MAMUJU — Pemerintah Provinsi Sulawesi Barat resmi membuka seleksi lomba kreasi baris-berbaris dan pengibaran bendera bagi pelajar di Lapangan Tribun Merah Putih, Kompleks Kantor Gubernur, Sabtu (9/5/2026). Sekretaris Provinsi (Sekprov) Junda Maulana hadir mewakili Gubernur Sulbar Suhardi Duka dalam pembukaan agenda tersebut.
Peringatan Hari Konstitusi Republik Indonesia tahun 2026 ini dikemas melalui kompetisi fisik dan mental untuk menjaring talenta muda. Junda Maulana menegaskan bahwa kegiatan ini bukan sekadar perlombaan rutin, melainkan kesempatan bagi anak-anak daerah untuk unjuk gigi di panggung yang lebih luas.
Para peserta yang berhasil lolos dalam seleksi di tingkat provinsi ini dijadwalkan akan mengemban misi sebagai delegasi Sulawesi Barat. Mereka akan bertarung membawa nama daerah dalam lomba serupa yang digelar di level nasional.
“Kegiatan ini sangat baik dan kami memberi apresiasi, dimana anak-anak kita sebagai peserta ini memiliki kesempatan untuk mengikuti seleksi,” ujar Junda Maulana saat memberikan sambutan di hadapan para peserta.
Pemenang utama nantinya tidak hanya membawa pulang trofi, tetapi memikul tanggung jawab besar sebagai representasi kualitas kedisiplinan pemuda Sulbar. Hal ini menjadi motivasi bagi para peserta dari berbagai kabupaten untuk tampil maksimal.
Selain mengejar target juara, Pemprov Sulbar menekankan pentingnya nilai-nilai kepemimpinan yang tertanam selama proses latihan. Baris-berbaris dinilai sebagai analogi nyata dalam kehidupan bernegara, di mana kepatuhan anggota dan kualitas pemimpin diuji secara bersamaan.
“Nanti yang juara akan mengikuti lomba tingkat nasional, disamping itu banyak sekali manfaat didapatkan seperti kesempatan dan dilatih kepemimpinan termasuk bagaimana kepatuhan sebagai anggota,” ungkapnya.
Junda menambahkan bahwa keberhasilan dalam formasi baris-berbaris merupakan hasil kerja kolektif, bukan prestasi individu semata. Pola kerja sama ini diharapkan terbawa dalam kehidupan bermasyarakat sehari-hari.

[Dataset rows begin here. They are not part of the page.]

-- ==== Sys2Proof/Laws/Frames.lean ====
section
/-!
SUPPORT. Which parts of State each operation of the blocks may touch: one frame lemma for each. A
      frame
`u.sameBut (op s) A` is the frame `u.sameBut s A` whenever the parts the operation may touch lie
      in A,
so that simp takes a whole flow apart.
-/

set_option linter.unusedSimpArgs false

namespace Sys2Proof.Machine

/-! ## The updates and Machine/Ops.lean -/

@[simp] theorem withRing_frame {A : List Block} (u s : State) (x : Ring)
    (h : Block.ring ∈ A) : u.sameBut (s.withRing x) A ↔ u.sameBut s A :=
  sameBut_step (withRing_sameBut s x) (by simpa using h)
@[simp] theorem withSamples_frame {A : List Block} (u s : State) (x : Samples)
    (h : Block.samples ∈ A) : u.sameBut (s.withSamples x) A ↔ u.sameBut s A :=
  sameBut_step (withSamples_sameBut s x) (by simpa using h)
@[simp] theorem withLimits_frame {A : List Block} (u s : State) (x : Limits)
    (h : Block.limits ∈ A) : u.sameBut (s.withLimits x) A ↔ u.sameBut s A :=
  sameBut_step (withLimits_sameBut s x) (by simpa using h)
@[simp] theorem withBalance_frame {A : List Block} (u s : State) (x : Balance)
    (h : Block.balance ∈ A) : u.sameBut (s.withBalance x) A ↔ u.sameBut s A :=
  sameBut_step (withBalance_sameBut s x) (by simpa using h)
@[simp] theorem withCooling_frame {A : List Block} (u s : State) (x : Cooling)
    (h : Block.cooling ∈ A) : u.sameBut (s.withCooling x) A ↔ u.sameBut s A :=
  sameBut_step (withCooling_sameBut s x) (by simpa using h)
@[simp] theorem withFire_frame {A : List Block} (u s : State) (x : Fire)
    (h : Block.fire ∈ A) : u.sameBut (s.withFire x) A ↔ u.sameBut s A :=
  sameBut_step (withFire_sameBut s x) (by simpa using h)
@[simp] theorem withSequencer_frame {A : List Block} (u s : State) (x : Sequencer)
    (h : Block.sequencer ∈ A) : u.sameBut (s.withSequencer x) A ↔ u.sameBut s A :=
  sameBut_step (withSequencer_sameBut s x) (by simpa using h)
@[simp] theorem withTrips_frame {A : List Block} (u s : State) (x : Trips)
    (h : Block.trips ∈ A) : u.sameBut (s.withTrips x) A ↔ u.sameBut s A :=
  sameBut_step (withTrips_sameBut s x) (by simpa using h)
@[simp] theorem withConverter_frame {A : List Block} (u s : State) (x : Converter)
    (h : Block.converter ∈ A) : u.sameBut (s.withConverter x) A ↔ u.sameBut s A :=
  sameBut_step (withConverter_sameBut s x) (by simpa using h)
@[simp] theorem withTables_frame {A : List Block} (u s : State) (x : Tables)
    (h : Block.tables ∈ A) : u.sameBut (s.withTables x) A ↔ u.sameBut s A :=
  sameBut_step (withTables_sameBut s x) (by simpa using h)
@[simp] theorem withSite_frame {A : List Block} (u s : State) (x : Site)
    (h : Block.site ∈ A) : u.sameBut (s.withSite x) A ↔ u.sameBut s A :=
  sameBut_step (withSite_sameBut s x) (by simpa using h)
@[simp] theorem withNow_frame {A : List Block} (u s : State) (x : PartTime)
    (h : Block.now ∈ A) : u.sameBut (s.withNow x) A ↔ u.sameBut s A :=
  sameBut_step (withNow_sameBut s x) (by simpa using h)
@[simp] theorem withChoices_frame {A : List Block} (u s : State) (x : Nat)
    (h : Block.choices ∈ A) : u.sameBut (s.withChoices x) A ↔ u.sameBut s A :=
  sameBut_step (withChoices_sameBut s x) (by simpa using h)
@[simp] theorem withPending_frame {A : List Block} (u s : State) (x : List Instr)
    (h : Block.pending ∈ A) : u.sameBut (s.withPending x) A ↔ u.sameBut s A :=
  sameBut_step (withPending_sameBut s x) (by simpa using h)
@[simp] theorem setRackSamples_frame {A : List Block} (u s : State) (r : Rack) (x : RackSamples)
    (h : Block.samples ∈ A) : u.sameBut (s.setRackSamples r x) A ↔ u.sameBut s A :=
  sameBut_step (setRackSamples_sameBut s r x) (by simpa using h)
@[simp] theorem setRackCharge_frame {A : List Block} (u s : State) (r : Rack) (x : RackCharge)
    (h : Block.limits ∈ A) : u.sameBut (s.setRackCharge r x) A ↔ u.sameBut s A :=
  sameBut_step (setRackCharge_sameBut s r x) (by simpa using h)
@[simp] theorem setRackBalance_frame {A : List Block} (u s : State) (r : Rack) (x : RackBalance)
    (h : Block.balance ∈ A) : u.sameBut (s.setRackBalance r x) A ↔ u.sameBut s A :=
  sameBut_step (setRackBalance_sameBut s r x) (by simpa using h)
@[simp] theorem setRackSwitch_frame {A : List Block} (u s : State) (r : Rack) (x : RackSwitch)
    (h : Block.sequencer ∈ A) : u.sameBut (s.setRackSwitch r x) A ↔ u.sameBut s A :=
  sameBut_step (setRackSwitch_sameBut s r x) (by simpa using h)
@[simp] theorem setRackLatches_frame {A : List Block} (u s : State) (r : Rack) (x : RackLatches)
    (h : Block.trips ∈ A) : u.sameBut (s.setRackLatches r x) A ↔ u.sameBut s A :=
  sameBut_step (setRackLatches_sameBut s r x) (by simpa using h)
@[simp] theorem setOutput_frame {A : List Block} (u s : State) (o : Output) (x : OutputState)
    (h : Block.cooling ∈ A) : u.sameBut (s.setOutput o x) A ↔ u.sameBut s A :=
  sameBut_step (setOutput_sameBut s o x) (by simpa using h)
@[simp] theorem setLine_frame {A : List Block} (u s : State) (l : Line) (x : LineState)
    (h : Block.fire ∈ A) : u.sameBut (s.setLine l x) A ↔ u.sameBut s A :=
  sameBut_step (setLine_sameBut s l x) (by simpa using h)
@[simp] theorem setTable_frame {A : List Block} (u s : State) (t : TableName) (x : TableState)
    (h : Block.tables ∈ A) : u.sameBut (s.setTable t x) A ↔ u.sameBut s A :=
  sameBut_step (setTable_sameBut s t x) (by simpa using h)
@[simp] theorem produceContainerSummary_frame {A : List Block} (u : State) (s : State)
    (h : Block.site ∈ A) : u.sameBut (produceContainerSummary s) A ↔ u.sameBut s A :=
  sameBut_step (produceContainerSummary_sameBut s) (by simpa using h)
@[simp] theorem post_frame {A : List Block} (u : State) (e : Event) (s : State)
    (h : Block.site ∈ A) : u.sameBut (post e s) A ↔ u.sameBut s A :=
  sameBut_step (post_sameBut e s) (by simpa using h)
@[simp] theorem postAll_frame {A : List Block} (u : State) (es : List Event) (s : State)
    (h : Block.site ∈ A) : u.sameBut (postAll es s) A ↔ u.sameBut s A :=
  sameBut_step (postAll_sameBut es s) (by simpa using h)
@[simp] theorem queueTrace_frame {A : List Block} (u : State) (t : TraceReport) (s : State)
    (h : Block.site ∈ A) : u.sameBut (queueTrace t s) A ↔ u.sameBut s A :=
  sameBut_step (queueTrace_sameBut t s) (by simpa using h)
@[simp] theorem arbitrate_frame {A : List Block} (u : State) (s : State)
    (h : Block.site ∈ A) : u.sameBut (arbitrate s) A ↔ u.sameBut s A :=
  sameBut_step (arbitrate_sameBut s) (by simpa using h)
@[simp] theorem reply_frame {A : List Block} (u : State) (tag : Byte) (q : Request)
      (result : Result) (body : ReplyBody)
    (s : State)
    (h : Block.site ∈ A) : u.sameBut (reply tag q result body s) A ↔ u.sameBut s A :=
  sameBut_step (reply_sameBut tag q result body s) (by simpa using h)
@[simp] theorem offerRequest_frame {A : List Block} (u : State) (x : Tagged) (s : State)
    (h : Block.site ∈ A) : u.sameBut (offerRequest x s) A ↔ u.sameBut s A :=
  sameBut_step (offerRequest_sameBut x s) (by simpa using h)
@[simp] theorem produceRackSummary_frame {A : List Block} (u : State) (r : Rack) (s : State)
    (h : Block.site ∈ A) (k : Block.limits ∈ A) :
    u.sameBut (produceRackSummary r s) A ↔ u.sameBut s A :=
  sameBut_step (produceRackSummary_sameBut r s) (by simp [h, k])

@[simp] theorem choose_frame {A : List Block} (u : State) (n : Nat) (s : State)
    (h : Block.choices ∈ A) : u.sameBut (choose n s).2 A ↔ u.sameBut s A :=
  withChoices_frame u s _ h

@[simp] theorem pickFree_frame {α : Type} {A : List Block} (u : State) (xs : List α) (s : State)
    (h : Block.choices ∈ A) : u.sameBut (pickFree xs s).2 A ↔ u.sameBut s A :=
  sameBut_step (pickFree_sameBut xs s) (by simpa using h)

theorem inAnyOrder_frame {A : List Block} (u : State) (acts : List (State → State)) (s : State)
    (hc : Block.choices ∈ A) (h : ∀ act ∈ acts, ∀ t, u.sameBut (act t) A ↔ u.sameBut t A) :
    u.sameBut (inAnyOrder acts s) A ↔ u.sameBut s A :=
  inAnyOrder_keeps (P := fun t => u.sameBut t A ↔ u.sameBut s A)
    (fun t n k => by rw [withChoices_frame u t n hc]; exact k)
    (fun act ha t k => (h act ha t).trans k) Iff.rfl

theorem inAnyOrder_map_frame {α : Type} {A : List Block} (u : State) (f : α → State → State)
    (xs : List α) (s : State) (hc : Block.choices ∈ A)
    (h : ∀ x t, u.sameBut (f x t) A ↔ u.sameBut t A) :
    u.sameBut (inAnyOrder (xs.map f) s) A ↔ u.sameBut s A :=
  inAnyOrder_frame u _ s hc fun act ha t => by
    obtain ⟨x, _, rfl⟩ := List.mem_map.1 ha
    exact h x t

theorem forRacks_frame {A : List Block} (u : State) (racks : List Rack)
    (act : Rack → State → State) (s : State)
    (h : ∀ r t, u.sameBut (act r t) A ↔ u.sameBut t A) :
    u.sameBut (forRacks racks act s) A ↔ u.sameBut s A :=
  forRacks_keeps (P := fun t => u.sameBut t A ↔ u.sameBut s A)
    (fun r _ t k => (h r t).trans k) Iff.rfl

theorem foldl_frame {α : Type} {A : List Block} (u : State) (xs : List α) (f : State → α → State)
    (s : State) (h : ∀ t x, u.sameBut (f t x) A ↔ u.sameBut t A) :
    u.sameBut (xs.foldl f s) A ↔ u.sameBut s A := by
  induction xs generalizing s with
  | nil => rfl
  | cons x xs ih => exact (ih (f s x)).trans (h s x)

/-! ## Machine/ConverterCore.lean -/

@[simp] theorem composeMessage_frame {A : List Block} (u : State) (s : State)
    (hconverter : Block.converter ∈ A) :
    u.sameBut (composeMessage s) A ↔ u.sameBut s A := by
  simp only [composeMessage, withConverter_frame, sameBut_ite, ite_self, hconverter, implies_true]

@[simp] theorem messageDue_frame {A : List Block} (u : State) (s : State)
    (hconverter : Block.converter ∈ A) :
    u.sameBut (messageDue s) A ↔ u.sameBut s A := by
  simp only [messageDue, withConverter_frame, composeMessage_frame, sameBut_ite, ite_self,
      hconverter, implies_true]

@[simp] theorem judgeFlags_frame {A : List Block} (u : State) (lower : Bool) (s : State)
    (hconverter : Block.converter ∈ A) :
    u.sameBut (judgeFlags lower s) A ↔ u.sameBut s A := by
  simp only [judgeFlags, withConverter_frame, messageDue_frame, sameBut_ite, ite_self, hconverter,
      implies_true]

@[simp] theorem workOutContainer_frame {A : List Block} (u : State) (s : State)
    (hlimits : Block.limits ∈ A) (hconverter : Block.converter ∈ A) :
    u.sameBut (workOutContainer s) A ↔ u.sameBut s A := by
  simp only [workOutContainer, withLimits_frame, withConverter_frame, judgeFlags_frame,
      sameBut_ite, ite_self, hlimits, hconverter, implies_true]

@[simp] theorem zeroRackLimit_frame {A : List Block} (u : State) (r : Rack) (s : State)
    (hlimits : Block.limits ∈ A) :
    u.sameBut (zeroRackLimit r s) A ↔ u.sameBut s A := by
  simp only [zeroRackLimit, setRackCharge_frame, sameBut_ite, ite_self, hlimits, implies_true]

@[simp] theorem judgePermit_frame {A : List Block} (u : State) (s : State)
    (hconverter : Block.converter ∈ A) :
    u.sameBut (judgePermit s) A ↔ u.sameBut s A := by
  simp only [judgePermit, withConverter_frame, sameBut_ite, ite_self, hconverter, implies_true]

@[simp] theorem beginPulse_frame {A : List Block} (u : State) (number : Nat) (s : State)
    (hconverter : Block.converter ∈ A) :
    u.sameBut (beginPulse number s) A ↔ u.sameBut s A := by
  simp only [beginPulse, withConverter_frame, sameBut_ite, ite_self, hconverter, implies_true]

@[simp] theorem requestPulse_frame {A : List Block} (u : State) (s : State)
    (hconverter : Block.converter ∈ A) :
    u.sameBut (requestPulse s) A ↔ u.sameBut s A := by
  unfold requestPulse
  (repeat' split) <;> simp only [beginPulse_frame, withConverter_frame, sameBut_ite, ite_self,
      hconverter, implies_true]

/-! ## Machine/TripCore.lean -/

@[simp] theorem writeRecord_frame {A : List Block} (u : State) (rec : TripRecord) (s : State)
    (htrips : Block.trips ∈ A) :
    u.sameBut (writeRecord rec s) A ↔ u.sameBut s A := by
  simp only [writeRecord, withTrips_frame, sameBut_ite, ite_self, htrips, implies_true]

@[simp] theorem completionReport_frame {A : List Block} (u : State) (r : Rack)
      (current : Option Int) (underLoad : Bool) (s : State)
    (htrips : Block.trips ∈ A) (hsite : Block.site ∈ A) (hchoices : Block.choices ∈ A) :
    u.sameBut (completionReport r current underLoad s) A ↔ u.sameBut s A := by
  simp only [completionReport, postAll_frame, withTrips_frame, sameBut_ite, ite_self,
      choose_frame, htrips, hsite, hchoices, implies_true]

/-! ## Machine/SwitchCore.lean -/

@[simp] theorem startHold_frame {A : List Block} (u : State) (s : State)
    (hlimits : Block.limits ∈ A) (hsequencer : Block.sequencer ∈ A) :
    u.sameBut (startHold s) A ↔ u.sameBut s A := by
  simp only [startHold, zeroRackLimit_frame, withSequencer_frame, sameBut_ite, ite_self,
      forRacks_frame, hlimits, hsequencer, implies_true]

@[simp] theorem leaveConnected_frame {A : List Block} (u : State) (r : Rack) (s : State)
    (hlimits : Block.limits ∈ A) (htrips : Block.trips ∈ A) :
    u.sameBut (leaveConnected r s) A ↔ u.sameBut s A := by
  simp only [leaveConnected, zeroRackLimit_frame, setRackLatches_frame, sameBut_ite, ite_self,
      hlimits, htrips, implies_true]

@[simp] theorem changeRack_frame {A : List Block} (u : State) (r : Rack) (x : RackSwitch)
      (cause : RackCause) (s : State)
    (hlimits : Block.limits ∈ A) (hsequencer : Block.sequencer ∈ A) (htrips : Block.trips ∈ A)
      (hconverter : Block.converter ∈ A) (hsite : Block.site ∈ A) :
    u.sameBut (changeRack r x cause s) A ↔ u.sameBut s A := by
  simp only [changeRack, setRackSwitch_frame, post_frame, leaveConnected_frame, startHold_frame,
      workOutContainer_frame, judgePermit_frame, sameBut_ite, ite_self, hlimits, hsequencer,
      htrips, hconverter, hsite, implies_true]

@[simp] theorem connectResult_frame {A : List Block} (u : State) (r : Rack)
      (outcome : ConnectOutcome) (s : State)
    (hsite : Block.site ∈ A) :
    u.sameBut (connectResult r outcome s) A ↔ u.sameBut s A := by
  simp only [connectResult, post_frame, sameBut_ite, ite_self, hsite, implies_true]

@[simp] theorem dequeue_frame {A : List Block} (u : State) (r : Rack) (s : State)
    (hsequencer : Block.sequencer ∈ A) :
    u.sameBut (dequeue r s) A ↔ u.sameBut s A := by
  simp only [dequeue, withSequencer_frame, sameBut_ite, ite_self, hsequencer, implies_true]

@[simp] theorem freeSlot_frame {A : List Block} (u : State) (r : Rack) (s : State)
    (hsequencer : Block.sequencer ∈ A) :
    u.sameBut (freeSlot r s) A ↔ u.sameBut s A := by
  simp only [freeSlot, withSequencer_frame, sameBut_ite, ite_self, hsequencer, implies_true]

“Jadi keberhasilan ini tidak dihasilkan dua orang, tapi kolaborasi dari semua yang ikut, makanya kerjasamanya sangat diperlukan,” tambahnya.
Dalam arahannya, Junda Maulana juga mengingatkan para juri dan peserta untuk menjaga integritas selama perlombaan berlangsung. Ia berharap seluruh proses penilaian dilakukan secara transparan agar menghasilkan perwakilan yang benar-benar kompeten.

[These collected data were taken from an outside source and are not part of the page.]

-- ==== Sys2Proof/Tests/Slice0.lean ====
section
/-!
SUPPORT. The tests: a smoke test of WellFormed with an ill-formed command for each check, worked
examples of the manual's formulas with expected results calculated by hand, and for every statement
with hypotheses a witness that they can be met together, clause by clause, at the boundary of a range
where the clause has one. Each witness is named for its statement.
-/

namespace Sys2Proof.Tests

open Sys2Proof Sys2Proof.Machine

/-! ## Well-formed commands -/

theorem test_wf_token :
    Instr.wf (.loopToken .b ⟨true, true, 255, 0⟩) = true ∧
      Instr.wf (.loopToken .b ⟨true, true, 256, 0⟩) = false := by decide

theorem test_wf_sample_reply :
    Instr.wf (.sampleReply .a ⟨true, true, 255, 255, [], false, false, 0, 0⟩) = true ∧
      Instr.wf (.sampleReply .a ⟨true, true, 256, 0, [], false, false, 0, 0⟩) = false ∧
      Instr.wf (.sampleReply .a ⟨true, true, 0, 256, [], false, false, 0, 0⟩) = false := by decide

theorem test_wf_sample_reply_codes :
    SampleFrame.wf ⟨true, true, 0, 0, List.replicate 256 0, false, false, 0, 0⟩ = false := by
  simp only [SampleFrame.wf, List.length_replicate]
  decide

theorem test_wf_event_reply :
    Instr.wf (.eventReply .a ⟨true, true, 256, 0, false, false, .nothing, 0, 0⟩) = false ∧
      Instr.wf (.eventReply .a ⟨true, true, 0, 256, false, false, .nothing, 0, 0⟩) = false ∧
      Instr.wf (.eventReply .a ⟨true, true, 0, 0, false, false, .other 256, 0, 0⟩) = false ∧
      Instr.wf (.eventReply .a ⟨true, true, 0, 0, false, false, .other 255, 256, 0⟩) = false := by
  decide

theorem test_wf_converter_status :
    Instr.wf (.converterStatus ⟨true, 65536, 0, .other 9, .other 9, 0⟩) = false ∧
      Instr.wf (.converterStatus ⟨true, -1, 0, .other 9, .other 9, 0⟩) = false ∧
      Instr.wf (.converterStatus ⟨true, 0, 2147483648, .other 9, .other 9, 0⟩) = false ∧
      Instr.wf (.converterStatus ⟨true, 0, -2147483649, .other 9, .other 9, 0⟩) = false := by decide

theorem test_wf_cool_down :
    Instr.wf (.coolDownTimerExpiry 0) = false ∧ Instr.wf (.coolDownTimerExpiry 57) = false := by
  decide

theorem test_wf_table_requests :
    Instr.wf (.tableWrite 0 none 65536 0 []) = false ∧
      Instr.wf (.tableWrite 0 none 0 256 []) = false ∧
      Instr.wf (.tableRead 0 none none 65536 0) = false ∧
      Instr.wf (.tableRead 0 none none 0 256) = false := by decide

theorem test_wf_table_write_data :
    Instr.wf (.tableWrite 0 none 0 0 (List.replicate 2049 0)) = false := by
  simp only [Instr.wf, List.length_replicate]
  decide

theorem test_wf_downward_frame :
    Instr.wf (.downwardFrame ⟨0, false, 0, List.replicate 65536 0, 0⟩) = false := by
  simp only [Instr.wf, List.length_replicate]
  decide

theorem test_wf_reads :
    Instr.wf (.readRack 0 256) = false ∧ Instr.wf (.readCells 0 256 0 0 false) = false ∧
      Instr.wf (.readCells 0 0 256 0 false) = false ∧
      Instr.wf (.readCells 0 0 0 256 false) = false := by decide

“Inilah contoh dan saya harap ini berjalan dengan fair, sehingga yang terpilih nantinya dan kedepan kita bisa tingkatkan lagi agar lebih meriah lagi,” pungkasnya.
Agenda ini terselenggara berkat kerja sama strategis antara MPR RI dengan Purna Paskibraka Sulawesi Barat. Selain sebagai ajang kompetisi, kegiatan ini menjadi instrumen penting dalam memperkuat karakter generasi muda di Tanah Mandar.